Estas referencias hay que vincularlas necesariamente a que la transición emprendida está provocando que los precios de la energía aumenten, lo que explica la inflación que nos empobrece al hacer que las familias pierdan poder adquisitivo, especialmente las más vulnerables; se dificulte la actividad productiva del sector primario, la de los transportistas y se haga perder competitividad a la industria, llegando incluso a hacer imposible la producción, como ha ocurrido en nuestro país con parte del sector industrial electrointensivo.

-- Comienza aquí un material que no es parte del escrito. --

theorem test_witness_HostAccessesReachTheirMemory :
    (∃ (s : State) (n : Nat) (k : Nat), let b := pbOf s n; let full := (bifurLanes b.bifur).getD k 0; n ≤ 19 ∧ k < (bifurLanes b.bifur).length ∧
      k < b.links.length ∧ b.role ≠ 0 ∧ 4 ∈ [1, 2, 4, 8, 16] ∧ 4 ≤ full ∧ lookD s.tel.minWidth n 1 ≤ 4 ∧ b.role = 2) ∧
    (∃ (s : State) (n : Nat) (k : Nat), n ≤ 19 ∧ k < (bifurLanes (pbOf s n).bifur).length ∧ k < (pbOf s n).links.length ∧ (pbOf s n).role ≠ 2) ∧
    (∃ (s : State) (v : BitVec 64) (v' : BitVec 64), (fnD s (pfId 0 0)).dstate = .d0 ∧ custodyRange s (aptBase v'.toNat) 0x1000000 = false) ∧
    (∃ (s : State) (off : Nat) (len : Nat), let e := aptOf s 0 (off / 0x1000000); s.tel.frozen = false ∧ (fnD s (pfId 0 0)).dstate = .d0 ∧ e.testBit 63 = true ∧
      e.testBit 62 = true ∧ courseLive s = false ∧ regionByte s 0 4096 = none ∧ regionByte s 0 0x3FFE = some (5 * frameBytes + 0xFFE)) ∧
    (∃ (s : State) (off : Nat) (len : Nat), let e := aptOf s 0 (off / 0x1000000); s.tel.frozen = false ∧ (fnD s (pfId 0 0)).dstate = .d0 ∧ e.testBit 63 = false) ∧
    (∃ (s : State), (fnD s (pfId 0 0)).dstate ≠ .d0) ∧
    (∃ (s : State), (fnD s (pfId 0 0)).dstate = .d0 ∧ 2 ^ 31 ≤ winXlat s 0 (0x20000 / 0x400000) ∧ 2 ^ 31 ≤ winXlat s 0 (0x400004 / 0x400000) ∧
      winXlat s 0 (0x3FFFFFC / 0x400000) < 2 ^ 31) :=
  ⟨⟨withAccelBlock 2, 2, 1, by decide, by decide, by decide, by decide, by decide, by decide, by decide, by decide⟩,
   ⟨withAccelBlock 3, 2, 0, by decide, by decide, by decide, by decide⟩,
   ⟨withAperture 0, 0xC000000000000000, 0x800FFFFFFF000000, by decide, by decide⟩,
   ⟨withAperture (2 ^ 63 + 2 ^ 62), 0xFFFFFE, 4, by decide, by decide, by decide, by decide, by decide, by decide, by decide⟩,
   ⟨withAperture 0, 0xFFFFFE, 4, by decide, by decide, by decide⟩,
   ⟨let s := withAperture 0; s.setFns (put s.fns 0 { fnD s 0 with dstate := .d3hot }), by decide⟩,
   ⟨up.setPorts { up.ports with winXlat := [(1, 0x80000000), (0, 0x80000005), (15, 7)] }, by decide, by decide, by decide, by decide⟩⟩

/-- An isolated port block, an isolated memory controller behind an aperture page and a ring's page, and a part with neither. -/
theorem test_witness_aborted_requests :
    (∃ s : State, s.tel.frozen = false ∧ (fnD s (pfId 0 0)).dstate = .d0 ∧ ∃ b, hostPortBlock s 0 = some b ∧ isolated s (blkPb b) = true) ∧
    (∃ s : State, let e := aptOf s 0 0; s.tel.frozen = false ∧ (fnD s (pfId 0 0)).dstate = .d0 ∧ e.testBit 63 = true ∧
      (∃ a ∈ linesOf (aptBase e) 4, isolated s (lineBlock s a) = true) ∧
      ∃ d, regionByte s 0 0x3000 = some d ∧ ∃ a ∈ linesOf d 4, isolated s (lineBlock s a) = true) ∧
    (∃ s : State, s.tel.frozen = false ∧ (fnD s (pfId 0 0)).dstate = .d0 ∧ (∀ b, hostPortBlock s 0 = some b → isolated s (blkPb b) = false) ∧
      ∀ d : Nat, isolated s (lineBlock s d) = false) :=
  ⟨⟨up.setErr [(33, { isolated := true })], rfl, by decide, 0, by decide, by decide⟩,
   ⟨let s := withAperture (2 ^ 63); s.setErr ((List.range 6).map (fun n => (19 + n, { isolated := true }))), by decide +kernel, by decide +kernel,
     by decide +kernel, by decide +kernel, 5 * frameBytes, by decide +kernel, by decide +kernel⟩,
   ⟨up, rfl, by decide, fun _ _ => rfl, fun _ => rfl⟩⟩

/-- A part whose start is under way: its functions are there and answer nothing yet (R652). -/
theorem test_witness_before_start_complete :
    (∃ s : State, running s = false ∧ footing s = false ∧ (fnOf s 1).isSome = true ∧ isPf 1 = true ∧ s.boot.inReset = false ∧
      (fnD s (pfId 0 0)).dstate = .d0) ∧ (∃ s : State, running s = false ∧ footing s = false ∧ s.boot.inReset = true) ∧
    (∃ s : State, running s = true ∧ (fnD s 1).crs = true) :=
  ⟨⟨up.setBoot { up.boot with stage := 1 }, rfl, rfl, by decide, by decide, rfl, by decide⟩, ⟨.reset, by decide, by decide, rfl⟩,
   ⟨withPf { crs := true }, by decide, by decide⟩⟩

/-- R652: a write of the Command register before start complete is retried, and a read of the custody aperture is an Unsupported Request. -/
theorem test_before_start_complete :
    let s := up.setBoot { up.boot with stage := 1 }
    ((nextOf (exec (.csrWrite (.host 0) (.config 0 4) 2) s)).out, (nextOf (exec (.apertureAccess 0 0 4 none []) s)).out) =
      ([.configRetry 0], [.unsupported 0]) := by decide +kernel

end Sys2Proof.Tests
end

La crisis de Ucrania, que agudiza todos los efectos negativos a los que nos referimos, parece haber puesto de relieve que la transición energética supone también un cambio en el conjunto de la economía y, lo que es también importante, en los equilibrios geoestratégicos. Posiblemente, esto explica el acto delegado adoptado por la Comisión, según el cual se considera bajo el etiquetado verde a la energía nuclear y al gas, que puede interpretarse como el primer paso para ir cambiando el rumbo a esta política energética, buscando resolver los problemas planteados y ganar en independencia. Más claro en este sentido ha sido la segunda iniciativa, también de la Comisión, conocida como RePowerEU, que propone un plan para reducir un 60% la demanda de gas ruso dejándolo aproximadamente en 655 teravatios, a través de, entre otras actuaciones, diversificar los suministradores, incluidos también los que nos abastecen de gas natural licuado.

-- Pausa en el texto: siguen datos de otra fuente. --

-- ==== Sys2Proof/Tests/Transport.lean ====
section
/-! SUPPORT. States, commands and packets that meet the hypotheses of the statements about the reliable transport (chapter 12), clause by clause. -/

namespace Sys2Proof.Tests

set_option Elab.async false

open Sys2Proof Sys2Proof.Machine

def linkUp : SubPort := { up := true, seen := true, speed := 800, laneMask := 15 }
/-- A part whose PF0 of host port 0 has an IPv4 address, with connection 1, its work queue 0 and a registration of 8 KiB. -/
def conn1 : Conn := { owner := 0, gen := 1, state := 1, version := 2, cwnd := 65536, peerConn := 77 }
def wq0 : Wq := { owner := 0, gen := 1, endpoint := 0xFFFF, sq := 65536, cq := 131072, sqLog2 := 4, cqLog2 := 4, vector := 0xFFFF, page := 1 }
def mr1 : Mr := { owner := 0, endpoint := 0xFFFF, kind := 0, access := 15, conn := 0, addr := 0x100000, length := 8192, nsid := 0, handle := 1 }
def transport (c : Conn) (q : Wq) : State :=
  let s := (withSession up).setFns [(0, { ipv4 := 0x0A000001, allot := { conns := 8 } })]
  let s := s.setPp { s.pp with en := [(0, { subs := [linkUp, {}, {}, {}] })] }
  (s.setGrt { s.grt with conns := [(1, c)], wqs := [(0, q)], mrs := [(0, mr1)] }).setPages [(0, 1)]
def grt : State := transport conn1 wq0
/-- A part with an unattached namespace 5 of 4 MiB. -/
def withNs (s : State) : State := s.setSto { s.sto with ns := [(5, { bytes := 4194304, legs := [{ ssds := [8], extents := [(8, 1)] }] })] }
def wr1 : GrtWr := { tag := 3, conn := 1, length := 4, localAddr := 4096, rkey := 1 }
/-- A write of four bytes at the start of registration 1, as message 1. -/
def rx (type : Nat) (ext : Bytes) : GrtPkt := { type := type, flags := 64, dst := 1, psn := 1, ext := ext, payload := [1, 2, 3, 4] }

Desgraciadamente, en el caso español la agenda de los responsables de la política energética y su extremismo ideológico, no solo está provocando la pérdida de inversiones en el sector de renovables por la incertidumbre regulatoria que impregna su ejecución, sino que se han posicionado en contra del acto delegado de la Comisión y, en un primer momento, incluso de la decisión RePowerEU, que abriría a España la posibilidad de convertirnos en un centro logístico que llevase a Europa parte del gas que en estos momentos suministra Rusia. No podemos olvidar que la Península Ibérica concentra casi el 30% de la capacidad regasificadora de la UE y dos conexiones con el gas de Argelia, si bien sería imprescindible retomar proyectos que, como el Midcat, mejorasen nuestra conexión con Francia, precisamente en este momento en el que se dan las circunstancias que se señalaron en su día que deberían llevar a reconsiderarlo: la subida de precios del gas y el enfrentamiento con Rusia.

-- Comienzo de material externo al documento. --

-- ==== Sys2Proof/Tests/Storage.lean ====
section
/-! SUPPORT. States and commands that meet the hypotheses of the statements about the storage service (chapter 10),
  clause by clause. A namespace's size limit depends on the SSDs' capacities, which are free values,
    so what fits is shown for SSDs of a capacity given. -/

namespace Sys2Proof.Tests

set_option Elab.async false

open Sys2Proof Sys2Proof.Machine

/-- Namespace 5: 4 MiB of 512-byte blocks on one local leg of SSD 8, attached to the controller of host port 0. -/
def leg0 : Leg := { ssds := [8], extents := [(8, 1)] }
def ns5 : Ns := { bytes := 4194304, attached := [1], legs := [leg0] }
/-- The same with atomic writes, and a journal on SSDs 9 and 10. -/
def ns5a : Ns := { ns5 with atomic := true, journalA := 9, journalB := 10, journalMib := 256 }
/-- A controller with its admin queues and one pair of I/O queues. -/
def ctrl : Nvme :=
  { enabled := true, queues := 4, sqs := [(0, { cq := 0, base := 0, size := 16 }), (1, { cq := 1, base := 4096, size := 16 })],
    cqs := [(0, { base := 8192, size := 16, ien := true }), (1, { base := 12288, size := 16 })] }
/-- A part whose port block 2 holds the SSDs 8 to 11. -/
def storage (x : Ns) (k : Nvme) : State :=
  let s := withSession up
  let s := s.setPorts { s.ports with blocks := s.ports.blocks ++ [(2, { role := 4, links := List.replicate 4 { width := 1, speed := 5 } })] }
  s.setSto { s.sto with ns := [(5, x)], ctrls := [(1, k)] }
def nvm : State := storage ns5 ctrl
/-- The namespace encrypted under key 3. -/
def ciphered : State := (storage { ns5 with encrypted := true, key := 3 } ctrl).setSec { up.sec with keys := [(3, { kind := 1, material := some 7 })] }
/-- An operation on namespace 5. -/
def operation (p : NvmePhase) : NvmeOp := { id := 0, fn := 1, sq := 1, opcode := 1, cmd := { cid := 9, nsid := 5 }, io := {}, first := 0, count := 8, write := true, phase := p }
def working (p : NvmePhase) (x : Ns) : State := (storage x ctrl).setSto { (storage x ctrl).sto with ops := [operation p] }
def sanitizing (z : Sanitize) : State := storage { ns5 with san := z } ctrl
def readyB (fn sq : Nat) (s : State) : Bool :=
  isController s fn && fetches s fn && !isolated s blkStorage && (ctrlOf s fn).sqs.all (fun e => e.2.unread.isEmpty) &&
    (match look (ctrlOf s fn).sqs sq with
     | some q => decide (2 ≤ q.size ∧ q.tail < q.size) && (match look (ctrlOf s fn).cqs q.cq with | some cq => decide (cq.used + 1 < cq.size) | none => false)
     | none => false)
theorem ready_of {fn sq : Nat} {s : State} (h : readyB fn sq s = true) : NvReady fn sq s := by
  simp only [readyB, Bool.and_eq_true, Bool.not_eq_true', List.all_eq_true, List.isEmpty_iff] at h
  obtain ⟨⟨⟨⟨h1, h2⟩, h3⟩, h4⟩, h5⟩ := h
  refine ⟨h1, h2, h3, h4, ?_⟩
  revert h5
  cases e : look (ctrlOf s fn).sqs sq with
  | none => simp
  | some q =>
    cases e2 : look (ctrlOf s fn).cqs q.cq with
    | none => simp [e2]
    | some cq =>
      intro h
      simp only [e2, Bool.and_eq_true, decide_eq_true_eq] at h
      exact ⟨q, cq, rfl, h.1.1, h.1.2, e2, h.2⟩

theorem test_witness_NvmeAdminCommandsComplete :
    (∃ (s : State) (cmd : NvmeCmd), NvReady 1 0 s ∧ bits cmd.dw10 0 16 ≠ 0 ∧ bits cmd.dw10 0 16 ≤ queueGrant s 1 ∧
      has (ctrlOf s 1).cqs (bits cmd.dw10 0 16) = false ∧ 2 ≤ bits cmd.dw10 16 16 + 1 ∧ cmd.dw11.testBit 0 = true ∧
        bits cmd.dw11 16 16 < vectorCount 1) ∧
    (∃ (s : State) (cmd : NvmeCmd), NvReady 1 0 s ∧ bits cmd.dw10 0 16 ≠ 0 ∧ bits cmd.dw10 0 16 ≤ queueGrant s 1 ∧
      has (ctrlOf s 1).sqs (bits cmd.dw10 0 16) = false ∧ bits cmd.dw11 16 16 ≠ 0 ∧ has (ctrlOf s 1).cqs (bits cmd.dw11 16 16) = true ∧
        2 ≤ bits cmd.dw10 16 16 + 1 ∧ cmd.dw11.testBit 0 = true) ∧
    (∃ (s : State) (cmd : NvmeCmd), NvReady 1 0 s ∧ bits cmd.dw10 0 16 = 0) ∧
    (∃ (s : State) (cmd : NvmeCmd), NvReady 1 0 s ∧ bits cmd.dw10 0 16 ≠ 0 ∧ has (ctrlOf s 1).sqs (bits cmd.dw10 0 16) = true ∧ (∀ o ∈ s.sto.ops,
      ¬ (o.fn = 1 ∧ o.sq = bits cmd.dw10 0 16))) ∧
    (∃ (s : State) (cmd : NvmeCmd), NvReady 1 0 s ∧ bits cmd.dw10 0 16 ≠ 0 ∧ has (ctrlOf s 1).cqs (bits cmd.dw10 0 16) = true ∧
      (∀ e ∈ (ctrlOf s 1).sqs, e.2.cq ≠ bits cmd.dw10 0 16)) ∧
    (∃ (s : State) (cmd : NvmeCmd), NvReady 1 0 s ∧ (logPage s 1 4).isSome = true ∧ logPage s 1 6 = none) ∧
    (∃ (s : State) (cmd : NvmeCmd), NvReady 1 0 s ∧ bits cmd.dw10 0 8 = 1 ∧ 3 < bits 4 0 8) ∧
    (∃ (s : State) (cmd : NvmeCmd), NvReady 1 0 s ∧ s.sto.ops = [] ∧ bits cmd.dw10 0 16 = 0 ∧
      (ctrlOf s 1).aers.contains (bits cmd.dw10 16 16) = true) ∧
    (∃ (s : State) (cmd : NvmeCmd), NvReady 1 0 s ∧ bits cmd.dw10 0 8 = 7 ∧ bits cmd.dw11 0 16 ≠ 65535 ∧ bits cmd.dw11 16 16 ≠ 65535 ∧
      bits 6 0 8 ∉ [1, 2, 7, 8, 9, 0xA, 0xB]) ∧
    (∃ (s : State) (cmd : NvmeCmd), NvReady 1 0 s ∧ (ctrlOf s 1).psEntry = none ∧ bits cmd.dw11 0 5 = 4 ∧ ctrlSanitizing s 1 = false ∧
      ctrlBusy s 1 = false ∧ bits 2 0 5 ≤ 2 ∧ 4 < bits 5 0 5) ∧
    (∃ (s : State) (cmd : NvmeCmd), NvReady 1 0 s ∧ (∀ e ∈ (ctrlOf s 1).events, (ctrlOf s 1).masked.contains (e % 8) = true)) ∧
    (∃ (s : State) (cmd : NvmeCmd), NvReady 1 0 s ∧ (ctrlOf s 1).events.find? (fun e => !(ctrlOf s 1).masked.contains (e % 8)) = some 2) ∧
    (∃ (s : State) (cmd : NvmeCmd), NvReady 1 0 s ∧ formatTargets s 1 cmd.nsid ≠ [] ∧ (∀ n ∈ formatTargets s 1 cmd.nsid,
      sanActive (nsD s n) = false) ∧ (ctrlOf s 1).sanWait = none ∧ bits cmd.dw10 0 4 ≤ 1 ∧ bits cmd.dw10 9 3 ≤ 1) ∧
    (∃ (s : State) (cmd : NvmeCmd), NvReady 1 0 s ∧ attachedTo s 1 ≠ [] ∧ ctrlSanitizing s 1 = false ∧ (∃ e ∈ attachedTo s 1,
      e.2.encrypted = false)) ∧
    (∃ (s : State) (cmd : NvmeCmd), NvReady 1 0 s ∧ attachedTo s 1 ≠ [] ∧ ctrlSanitizing s 1 = false ∧ (∀ e ∈ attachedTo s 1,
      e.2.encrypted = true)) :=
  ⟨⟨nvm, { cid := 1, prp := [(65536, 4096)], dw10 := 4 + 65536, dw11 := 3 + 2047 * 65536 }, ready_of (by decide +kernel), by decide, by decide,
    by decide, by decide, by decide, by decide⟩,
   ⟨nvm, { cid := 1, prp := [(65536, 4096)], dw10 := 4 + 65536, dw11 := 1 + 65536 }, ready_of (by decide +kernel), by decide, by decide,
     by decide, by decide, by decide, by decide, by decide⟩,
   ⟨nvm, { cid := 1, dw10 := 65536 }, ready_of (by decide +kernel), by decide⟩,
   ⟨nvm, { cid := 1, dw10 := 1 }, ready_of (by decide +kernel), by decide, by decide, by decide⟩,
   ⟨storage ns5 { ctrl with sqs := [(0, { cq := 0, base := 0, size := 16 })] }, { cid := 1, dw10 := 1 }, ready_of (by decide +kernel), by decide,
     by decide, by decide⟩,
   ⟨nvm, { cid := 1, prp := [(65536, 4096)], dw10 := 4 + 15 * 65536 }, ready_of (by decide +kernel), by decide +kernel, by decide⟩,
   ⟨nvm, { cid := 1, prp := [(65536, 4096)], dw10 := 1 }, ready_of (by decide +kernel), by decide, by decide⟩,
   ⟨storage ns5 { ctrl with aers := [7] }, { cid := 1, dw10 := 7 * 65536 }, ready_of (by decide +kernel), by decide, by decide, by decide⟩,
   ⟨nvm, { cid := 1, dw10 := 7, dw11 := 65534 + 3 * 65536 }, ready_of (by decide +kernel), by decide, by decide, by decide, by decide⟩,
   ⟨nvm, { cid := 1, dw11 := 4 }, ready_of (by decide +kernel), by decide, by decide, by decide, by decide, by decide, by decide⟩,
   ⟨storage ns5 { ctrl with events := [1], masked := [1] }, { cid := 1 }, ready_of (by decide +kernel), by decide⟩,
   ⟨storage ns5 { ctrl with events := [2] }, { cid := 1 }, ready_of (by decide +kernel), by decide⟩,
   ⟨nvm, { cid := 1, nsid := 5, dw10 := 1 + 512 }, ready_of (by decide +kernel), by decide, by decide, by decide, by decide, by decide⟩,
   ⟨nvm, { cid := 1 }, ready_of (by decide +kernel), by decide, by decide, by decide⟩,
   ⟨storage { ns5 with encrypted := true, key := 3 } ctrl, { cid := 1 }, ready_of (by decide +kernel), by decide, by decide, by decide⟩⟩

theorem test_witness_NvmeIoCommandsComplete :
    (∃ (s : State) (cmd : NvmeCmd) (io : NvmeIo), NvReady 1 1 s ∧ NvOpen s 1 cmd.nsid ns5 ∧ io.cipher = 0 ∧ slbaOf cmd + nlbOf cmd ≤ nsLbas ns5 ∧
      (readLegs s ns5 (slbaOf cmd * lbaBytes ns5) (nlbOf cmd * lbaBytes ns5) io).isSome = true ∧ nlbOf cmd * lbaBytes ns5 ≤ 2097152 ∧
        writeProtected ns5 = false ∧ ns5.legs[0]? = some leg0 ∧ leg0.state = 0 ∧ 0 ∉ io.writeFail ∧ ns5.atomic = false ∧ cmd.dw11.testBit 2 = false) ∧
    (∃ (s : State) (cmd : NvmeCmd) (io : NvmeIo), NvReady 1 1 s ∧ NvOpen s 1 cmd.nsid ns5 ∧ io.cipher = 0 ∧ slbaOf cmd + nlbOf cmd ≤ nsLbas ns5 ∧
      readLegs s ns5 (slbaOf cmd * lbaBytes ns5) (nlbOf cmd * lbaBytes ns5) io = none) ∧
    (∃ (s : State) (cmd : NvmeCmd) (io : NvmeIo), NvReady 1 1 s ∧ NvOpen s 1 cmd.nsid ns5a ∧ io.cipher = 0 ∧ slbaOf cmd + nlbOf cmd ≤ nsLbas ns5a ∧
      writeProtected ns5a = false ∧ ns5a.atomic = true ∧ nlbOf cmd * lbaBytes ns5a ≤ 262144 ∧
        io.data = some (List.replicate 512 6) ∧ (stored s ns5a (slbaOf cmd * lbaBytes ns5a) (List.replicate 512 6)).2 = List.replicate 512 6 ∧
        journalUsed ns5a + 4096 + 512 ≤ ns5a.journalMib * 1048576) ∧
    (∃ (s : State) (x : Ns) (cmd : NvmeCmd) (io : NvmeIo), NvReady 1 1 s ∧ NvOpen s 1 cmd.nsid x ∧ io.cipher = 0 ∧
      slbaOf cmd + nlbOf cmd ≤ nsLbas x ∧ writeProtected x = true) ∧
    (∃ (s : State) (cmd : NvmeCmd) (io : NvmeIo), NvReady 1 1 s ∧ NvOpen s 1 cmd.nsid ns5 ∧ io.cipher = 0 ∧ cmd.dw11.testBit 2 = true ∧
      dsmRanges cmd (layout 16 [(4, 4, 2), (8, 8, 8190)]) = [(8190, 2)] ∧ 8190 + 2 ≤ nsLbas ns5 ∧ writeProtected ns5 = false) ∧
    (∃ (s : State) (cmd : NvmeCmd), NvReady 1 1 s ∧ nsOf s cmd.nsid = none) ∧
    (∃ (s : State), nsOf s 5 = some ns5 ∧ ns5.legs[0]? = some leg0 ∧ leg0.state ≠ 2 ∧ Memory.wf leg0.cells = true) ∧
    (∃ (s : State) (x : Ns), nsOf s 5 = some x ∧ x.legs[0]? = some leg0 ∧ x.encrypted = true ∧ keyMaterial s x.key ≠ none) :=
  ⟨⟨nvm, { cid := 1, nsid := 5, prp := [(65536, 4096)], dw10 := 8191 }, { data := some (List.replicate 512 6) }, ready_of (by decide +kernel),
    (by unfold NvOpen <;> decide +kernel), by decide, by decide, by decide, by decide, by decide, by decide, by decide, by decide⟩,
   ⟨nvm, { cid := 1, nsid := 5, prp := [(65536, 4096)] }, { data := some [], readFail := [0] }, ready_of (by decide +kernel),
     (by unfold NvOpen <;> decide +kernel), by decide, by decide, by decide⟩,
   ⟨storage ns5a ctrl, { cid := 1, nsid := 5, prp := [(65536, 4096)] }, { data := some (List.replicate 512 6) }, ready_of (by decide +kernel),
     (by unfold NvOpen <;> decide +kernel), by decide, by decide, by decide, by decide, by decide, rfl, rfl, by decide⟩,
   ⟨storage { ns5 with legs := [{ leg0 with state := 2 }] } ctrl, { ns5 with legs := [{ leg0 with state := 2 }] },
     { cid := 1, nsid := 5, prp := [(65536, 4096)] }, { data := some (List.replicate 512 6) }, ready_of (by decide +kernel),
       (by unfold NvOpen <;> decide +kernel), by decide, by decide, by decide⟩,
   ⟨nvm, { cid := 1, nsid := 5, prp := [(65536, 4096)], dw11 := 4 }, { data := some (layout 16 [(4, 4, 2), (8, 8, 8190)]) },
     ready_of (by decide +kernel), (by unfold NvOpen <;> decide +kernel), by decide, by decide, by decide, by decide, by decide⟩,
   ⟨nvm, { cid := 1, nsid := 6 }, ready_of (by decide +kernel), by decide⟩,
   ⟨nvm, by decide, by decide, by decide, by decide⟩,
   ⟨ciphered, { ns5 with encrypted := true, key := 3 }, by decide, by decide, by decide, by decide⟩⟩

Pues bien, a pesar de que estamos ante un escenario estratégico en el que podemos y debemos acometer reformas estructurales, la izquierda española se empeña, por prejuicio ideológico propio de doctrinarios, en darle la espalda a resolver nuestras debilidades y convertirnos en un país determinante en el suministro energético europeo, porfiando exclusivamente en seguir interviniendo en los mercados, jugando en el corto plazo para estar un día más en el Gobierno, pero no para gobernar.